2. Separation of storage and compute
The enterprise data warehouse has been losing its luster for a while, but now more than ever we are seeing the database breaking apart into separate components; data teams are gravitating more and more towards clusters and distributed computing, and towards solutions that allow them to leverage inexpensive storage that is separate from compute resources - including cloud object storage provided by Amazon, Microsoft and Google, as well as high-end databases such as Snowflake and Google BigQuery.
Streaming data especially fits into this trend as it requires analysts to “fish” for insights. A single event is almost never insightful - rather, you would need a large amount of data to pile up into a haystack before you go searching for the needle. Use cases are fluid, innovation-driven and not always expected, which creates a further need to store all the data now. Separation of storage and compute is key to this approach, and will continue to grow in popularity throughout 2019 and beyond.
3. Data science drives schemaless development
Data science projects are often exploratory in nature, relying on machine learning and neural networks to uncover insights that traditional analysis would not have uncovered. Unlike the data analyst of yesteryear, a data scientist does not always know the questions she is going to ask when she approaches a new dataset. This creates an acute need for storing data in its original state, without imposing schema or performing transformations as it is ingested.

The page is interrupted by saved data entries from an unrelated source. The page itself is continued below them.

-- ==== Sys2Proof/Laws/Ops.lean ====
section
/-!
SUPPORT. What each shared operation can do, said once, and from it what any instruction can do.
-/

namespace Sys2Proof.Machine

/-! ### Shared operations -/

theorem operandWrite_idle {u : State → State} {s : State} (h : s.phase = .idle) :
    operandWrite u s = .next (u s) := if_pos h

theorem operandWrite_busy {u : State → State} {s : State} (h : s.phase ≠ .idle) :
    operandWrite u s = .next s.reject := if_neg h

/-- An operand write stores while IDLE and is rejected while BUSY. -/
theorem operandWrite_cases {u : State → State} {s t : State} (h : operandWrite u s = .next t) :
    (s.phase = .idle ∧ t = u s) ∨ (s.phase ≠ .idle ∧ t = s.reject) := by
  by_cases hp : s.phase = .idle
  · rw [operandWrite_idle hp] at h; cases h; exact .inl ⟨hp, rfl⟩
  · rw [operandWrite_busy hp] at h; cases h; exact .inr ⟨hp, rfl⟩

theorem issue_busy {s : State} {o : Op} (h : s.phase ≠ .idle) : s.issue o = s.reject := if_pos h

theorem issue_range {s : State} {o : Op} (h : s.phase = .idle)
    (hs : s.src.toNat < Config.srcMin.toNat) : s.issue o = (s.accept o).complete .srcRange := by
  simp only [State.issue, h, ne_eq, not_true_eq_false, if_false, if_pos hs]

theorem issue_frame {s : State} {o : Op} (h : s.phase = .idle)
    (hs : Config.srcMin.toNat ≤ s.src.toNat) :
    s.issue o = (s.accept o).startFrame (telegramCode o) (s.payload o) := by
  simp only [State.issue, h, ne_eq, not_true_eq_false, if_false, if_neg (Nat.not_lt.2 hs)]

/-- A command is rejected, completes with SRC_RANGE, or starts a frame. -/
theorem issue_cases (s : State) (o : Op) :
    (s.phase ≠ .idle ∧ s.issue o = s.reject) ∨
    (s.phase = .idle ∧ s.src.toNat < Config.srcMin.toNat ∧
      s.issue o = (s.accept o).complete .srcRange) ∨
    (s.phase = .idle ∧ Config.srcMin.toNat ≤ s.src.toNat ∧
      s.issue o = (s.accept o).startFrame (telegramCode o) (s.payload o)) := by
  by_cases h : s.phase = .idle
  · rcases Nat.lt_or_ge s.src.toNat Config.srcMin.toNat with hs | hs
    · exact .inr (.inl ⟨h, hs, issue_range h hs⟩)
    · exact .inr (.inr ⟨h, hs, issue_frame h hs⟩)
  · exact .inl ⟨h, issue_busy h⟩

/-- TX_EMIT hands over the byte at the index, or the index is no index of the frame. -/
theorem txEmit_cases (s : State) :
    (∃ b, s.txFrame[s.txIdx]? = some b ∧ txEmit s = .next (s.lineSend b).advanceTx) ∨
    (s.txFrame.length ≤ s.txIdx ∧ txEmit s = .fault .txIndexOutsideFrame) := by
  unfold txEmit
  cases h : s.txFrame[s.txIdx]? with
  | some b => exact .inl ⟨b, rfl, rfl⟩
  | none => exact .inr ⟨List.getElem?_eq_none_iff.1 h, rfl⟩

/-- A body byte is stored decoded, or is an ESC that waits for its second byte. -/
theorem bodyByte_cases (s : State) (b : Byte) :
    (s.rxEsc = true ∧ s.bodyByte b = (s.setRxEsc false).store (b - 0x40)) ∨
    (s.rxEsc = false ∧ b = escByteMark ∧ s.bodyByte b = s.setRxEsc true) ∨
    (s.rxEsc = false ∧ b ≠ escByteMark ∧ s.bodyByte b = (s.setRxEsc false).store b) := by
  unfold State.bodyByte
  cases he : s.rxEsc with
  | true => exact .inl ⟨rfl, rfl⟩
  | false =>
    by_cases hb : b = escByteMark
    · refine .inr (.inl ⟨rfl, hb, ?_⟩)
      simp only [unescapeStep, if_pos hb]
    · refine .inr (.inr ⟨rfl, hb, ?_⟩)
      simp only [unescapeStep, if_neg hb]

Streaming data and data science go hand-in-hand: recommender systems, predictive decisioning and predictive forecasting are all built on large-scale analysis of event-based information. Hence we will see more organizations adopting schemaless development paradigms to facilitate more agile and effective data science
4. Data management and governance become key concerns
At the end of 2018, most organizations still have shockingly little insight into their streaming data. Developers often rely on convoluted manual coding to pull periodic samples from each stream, and end up with only a vague notion of what they are actually bringing in to their data lakes.
As the big data landscape continues to mature and pervade additional industries, this is likely going to change. Organizations that work with streaming data will spend more time and resources on data discovery, governance and access management in the coming year.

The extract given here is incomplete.